3) L’État implique une relation entre des gouvernants et des gouvernés qui tente de justifier des
rapports de domination des uns vis-à-vis des autres.
« L’homme est né libre, écrit Rousseau dans l’incipit de son livre Du Contrat social, et partout il
est dans les fers ». Le constat de Rousseau consiste à dire qu’aucun régime de son époque ne
garantit la liberté. Il va donc commencer par montrer ce qui rend ces régimes illégitimes. Il fait la
critique de la monarchie, de tout régime qui repose sur la force ou bien qui nie la liberté au nom de
la sécurité. L’essentiel de son travail, par conséquent, consiste à réfléchir à ce qui rend légitime le
pouvoir de l’État. Car le problème n’est pas tant celui de l’État qui serait liberticide en tant que tel,
mais des États qui sont détenteurs d’une autorité illégitime. On y reviendra.
Transition : on l’a vu, les critiques de l’État ne manquent pas. A bien des égards, elles apparaissent
pleinement fondées et justifient une suspicion tout à fait compréhensible à l’égard de l’État, qui peut
être, « le plus froid des monstres froids » comme l’ écrit Nietzsche dans Ainsi Parlait Zarathoustra.
Mais, l’État, lorsqu’il est légitime, ne peut-il pas être le moyen qui assure le passage d’une liberté
naturelle problématique à une liberté sociale qui rend possible une coexistence pacifique des
hommes dans la société ?
1) Passage de l’état de nature à la société civile et apparition de l’État par le contrat social.
La liberté naturelle est celle que l’on trouve à l’état de nature, qui correspond à la situation
pré-sociale de l’homme ( N.B. : cet état de nature ne correspond pas forcément à une période
historique déterminée. C’est une hypothèse de travail posée par les théoriciens du contrat social qui
vise à expliquer les raisons qui ont pu pousser les hommes à quitter l’état de nature pour rejoindre la
société civile, laquelle coïnciderait également avec l’apparition de l’État.
Cet état de nature = « la guerre de tous contre tous » ( Hobbes, Du Citoyen, Préface). Parce que les
hommes jouissent d’une liberté sans limite, chacun devient une menace potentielle pour les autres.
Selon la formule de Hobbes, l’homme, à l’état de nature, « est un loup pour l’homme ». Chacun ne
vise que sa propre conservation et on peut dire que tous les coups sont permis pour se conserver.

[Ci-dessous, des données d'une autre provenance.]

@[simp] theorem foldl_scanner (h : ∀ t x, (f t x).scanner = t.scanner) : (l.foldl f s).scanner = s.scanner :=
  foldl_keeps f l s State.scanner h

@[simp] theorem foldl_probes (h : ∀ t x, (f t x).probes = t.probes) : (l.foldl f s).probes = s.probes :=
  foldl_keeps f l s State.probes h

@[simp] theorem foldl_windows (h : ∀ t x, (f t x).windows = t.windows) : (l.foldl f s).windows = s.windows :=
  foldl_keeps f l s State.windows h

@[simp] theorem foldl_sched (h : ∀ t x, (f t x).sched = t.sched) : (l.foldl f s).sched = s.sched :=
  foldl_keeps f l s State.sched h

@[simp] theorem foldl_loop (h : ∀ t x, (f t x).loop = t.loop) : (l.foldl f s).loop = s.loop :=
  foldl_keeps f l s State.loop h

@[simp] theorem foldl_roster (h : ∀ t x, (f t x).roster = t.roster) : (l.foldl f s).roster = s.roster :=
  foldl_keeps f l s State.roster h

@[simp] theorem foldl_ctl (h : ∀ t x, (f t x).ctl = t.ctl) : (l.foldl f s).ctl = s.ctl :=
  foldl_keeps f l s State.ctl h

end

/-! ### Machine/Ops.lean -/

@[simp] theorem modifyHop_frame (c : Nat) (f : HopEntry → HopEntry) (s : State) :
    (modifyHop c f s).pending = s.pending ∧ (modifyHop c f s).now = s.now ∧
    (modifyHop c f s).choices = s.choices ∧ (modifyHop c f s).runState = s.runState ∧
    (modifyHop c f s).image = s.image ∧ (modifyHop c f s).finding = s.finding ∧
    (modifyHop c f s).lossInputs = s.lossInputs ∧ (modifyHop c f s).paths = s.paths ∧
    (modifyHop c f s).lines = s.lines ∧ (modifyHop c f s).scanner = s.scanner ∧
    (modifyHop c f s).probes = s.probes ∧ (modifyHop c f s).windows = s.windows ∧
    (modifyHop c f s).sched = s.sched ∧ (modifyHop c f s).loop = s.loop ∧
    (modifyHop c f s).roster = s.roster ∧ (modifyHop c f s).ctl = s.ctl := by
  unfold modifyHop
  all_goals simp

@[simp] theorem modifyPath_frame (c : Nat) (f : PathRecord → PathRecord) (s : State) :
    (modifyPath c f s).pending = s.pending ∧ (modifyPath c f s).now = s.now ∧
    (modifyPath c f s).choices = s.choices ∧ (modifyPath c f s).runState = s.runState ∧
    (modifyPath c f s).image = s.image ∧ (modifyPath c f s).finding = s.finding ∧
    (modifyPath c f s).lossInputs = s.lossInputs ∧ (modifyPath c f s).hops = s.hops ∧
    (modifyPath c f s).lines = s.lines ∧ (modifyPath c f s).scanner = s.scanner ∧
    (modifyPath c f s).probes = s.probes ∧ (modifyPath c f s).windows = s.windows ∧
    (modifyPath c f s).sched = s.sched ∧ (modifyPath c f s).loop = s.loop ∧
    (modifyPath c f s).roster = s.roster ∧ (modifyPath c f s).ctl = s.ctl := by
  unfold modifyPath
  all_goals simp

@[simp] theorem setSlots_frame (x : List (Option Probe)) (s : State) :
    (setSlots x s).pending = s.pending ∧ (setSlots x s).now = s.now ∧
    (setSlots x s).choices = s.choices ∧ (setSlots x s).runState = s.runState ∧
    (setSlots x s).image = s.image ∧ (setSlots x s).finding = s.finding ∧
    (setSlots x s).lossInputs = s.lossInputs ∧ (setSlots x s).hops = s.hops ∧
    (setSlots x s).paths = s.paths ∧ (setSlots x s).lines = s.lines ∧
    (setSlots x s).scanner = s.scanner ∧ (setSlots x s).windows = s.windows ∧
    (setSlots x s).sched = s.sched ∧ (setSlots x s).loop = s.loop ∧ (setSlots x s).roster = s.roster ∧
    (setSlots x s).ctl = s.ctl := by
  unfold setSlots
  all_goals simp

@[simp] theorem modifySlot_frame (i : Nat) (f : Probe → Probe) (s : State) :
    (modifySlot i f s).pending = s.pending ∧ (modifySlot i f s).now = s.now ∧
    (modifySlot i f s).choices = s.choices ∧ (modifySlot i f s).runState = s.runState ∧
    (modifySlot i f s).image = s.image ∧ (modifySlot i f s).finding = s.finding ∧
    (modifySlot i f s).lossInputs = s.lossInputs ∧ (modifySlot i f s).hops = s.hops ∧
    (modifySlot i f s).paths = s.paths ∧ (modifySlot i f s).lines = s.lines ∧
    (modifySlot i f s).scanner = s.scanner ∧ (modifySlot i f s).windows = s.windows ∧
    (modifySlot i f s).sched = s.sched ∧ (modifySlot i f s).loop = s.loop ∧
    (modifySlot i f s).roster = s.roster ∧ (modifySlot i f s).ctl = s.ctl := by
  unfold modifySlot
  all_goals simp

@[simp] theorem putSlot_frame (i : Nat) (p : Option Probe) (s : State) :
    (putSlot i p s).pending = s.pending ∧ (putSlot i p s).now = s.now ∧
    (putSlot i p s).choices = s.choices ∧ (putSlot i p s).runState = s.runState ∧
    (putSlot i p s).image = s.image ∧ (putSlot i p s).finding = s.finding ∧
    (putSlot i p s).lossInputs = s.lossInputs ∧ (putSlot i p s).hops = s.hops ∧
    (putSlot i p s).paths = s.paths ∧ (putSlot i p s).lines = s.lines ∧
    (putSlot i p s).scanner = s.scanner ∧ (putSlot i p s).windows = s.windows ∧
    (putSlot i p s).sched = s.sched ∧ (putSlot i p s).loop = s.loop ∧
    (putSlot i p s).roster = s.roster ∧ (putSlot i p s).ctl = s.ctl := by
  unfold putSlot
  all_goals simp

C’est une situation où tous sont isolés, vulnérables et c’est l’insécurité qui domine, y compris pour
le plus fort car pour tous la vie est « solitaire, pauvre, méchante, brutale et courte » ( Hobbes,
Léviathan, Livre 1, Chapitre XIII). En définitive, c’est la peur de la mort violente qui poussera les
hommes à vouloir sortir de cet état de nature. Et comme on sait, c’est un pacte social ( une
convention ) qui leur permettra de sortir de l’état de nature pour trouver un état social. Ce pacte
exige de ceux qui y adhèrent qu’ils abandonnent (qu’ils aliènent, en termes juridiques) leurs droits
naturels, en somme leur liberté individuelle et la transfèrent à un tiers, qui sera alors détenteur de
l’autorité politique souveraine et aura pour fonction d’assurer la paix et la sécurité. Ce tiers, c’est
L’État, celui que Hobbes nomme le Léviathan, en référence à un monstre biblique dotée d’une force
colossale. Par ce nom, Hobbes précise sa conception d’un État doté d’un pouvoir absolu et répressif
qui, potentiellement, terrorise les hommes. L’État est une puissance surplombante qui pacifie les
relations sociales. On voit bien qu’il y a dans cette conception de l’autorité de l’État, un risque
d’excès et d’abus de pouvoir. On y reviendra.

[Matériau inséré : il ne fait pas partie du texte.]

-- ==== Sys2Proof/Proofs/RestoreDispatch.lean ====
section
/-! A dispatched SPAN ALARM RESTORE (R133): routine requests alone, as base work that R120 launches under BASE. -/

namespace Sys2Proof.Machine

theorem exec_spanAlarmRestoreDispatch {s : State} {a : Received} {rest : List Received} {sp : Span}
    (hs : s.loop.receive = a :: rest) (ha : a.payload = .spanAlarm .restore sp) :
    exec .spanAlarmRestoreDispatch s = .next (takeRestore sp (dispatched s)) := by
  have harm : exec .spanAlarmRestoreDispatch s = execSpanAlarmRestoreDispatch s := rfl
  rw [harm, execSpanAlarmRestoreDispatch, dispatchOldest_of_act hs (f := takeRestore sp) (by simp only [ha])]

theorem takeRestore_eq (sp : Span) (s : State) (hnd : (pathOrder s).Nodup) :
    takeRestore sp s = afterRequests (·.entersAt sp.station sp.port) .routine .restore s :=
  requestAudits_eq_afterRequests _ _ _ s hnd

/-- Base work waits while a sweep is current and while admission is clear (R120). -/
theorem baseLaunchChoice_of_barred {s : State} (h : s.sched.current ≠ none ∨ s.sched.admission = false) :
    baseLaunchChoice s = none := by
  rw [baseLaunchChoice, if_neg]
  simp only [Bool.and_eq_true, Option.isNone_iff_eq_none, not_and]
  rintro ⟨_, hadmission⟩ hcurrent
  rcases h with hsweep | hclear
  · exact hsweep hcurrent
  · simp [hclear] at hadmission

theorem exec_baseLaunch_of_barred {s : State} (h : s.sched.current ≠ none ∨ s.sched.admission = false) :
    exec .baseLaunch s = .next s := by
  have harm : exec .baseLaunch s = execBaseLaunch s := rfl
  rw [harm, execBaseLaunch, baseLaunchChoice_of_barred h]

/-- Settles O37: the dispatched notice makes the requests and does nothing else, and R120 bars base work. -/
theorem restoreRequestsAudits : Obligations.RestoreRequestsAudits := by
  refine ⟨fun a sp rest s hs ha hnd => ?_, fun s => exec_baseLaunch_of_barred⟩
  rw [exec_spanAlarmRestoreDispatch hs ha, takeRestore_eq sp (dispatched s) hnd]
  rfl

end Sys2Proof.Machine
end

Transition : Nous venons de le voir, l’État peut être ce qui donne une effectivité à la liberté de
l’homme. Celle-ci n’est plus la simple liberté naturelle, mais la liberté civile, assurée et objectivée
par le droit, d’une part, et par l’exercice en acte de la souveraineté politique par le peuple, d’autre
part. La liberté ainsi conçue est autonomie. Cette liberté n’est pas incompatible avec l’exercice
d’une force contraignante par l’État. Nous allons voir que dès lors qu’il est défini et encadré par la
loi, le pouvoir répressif de l’État est à distinguer d’un pouvoir oppressif et liberticide.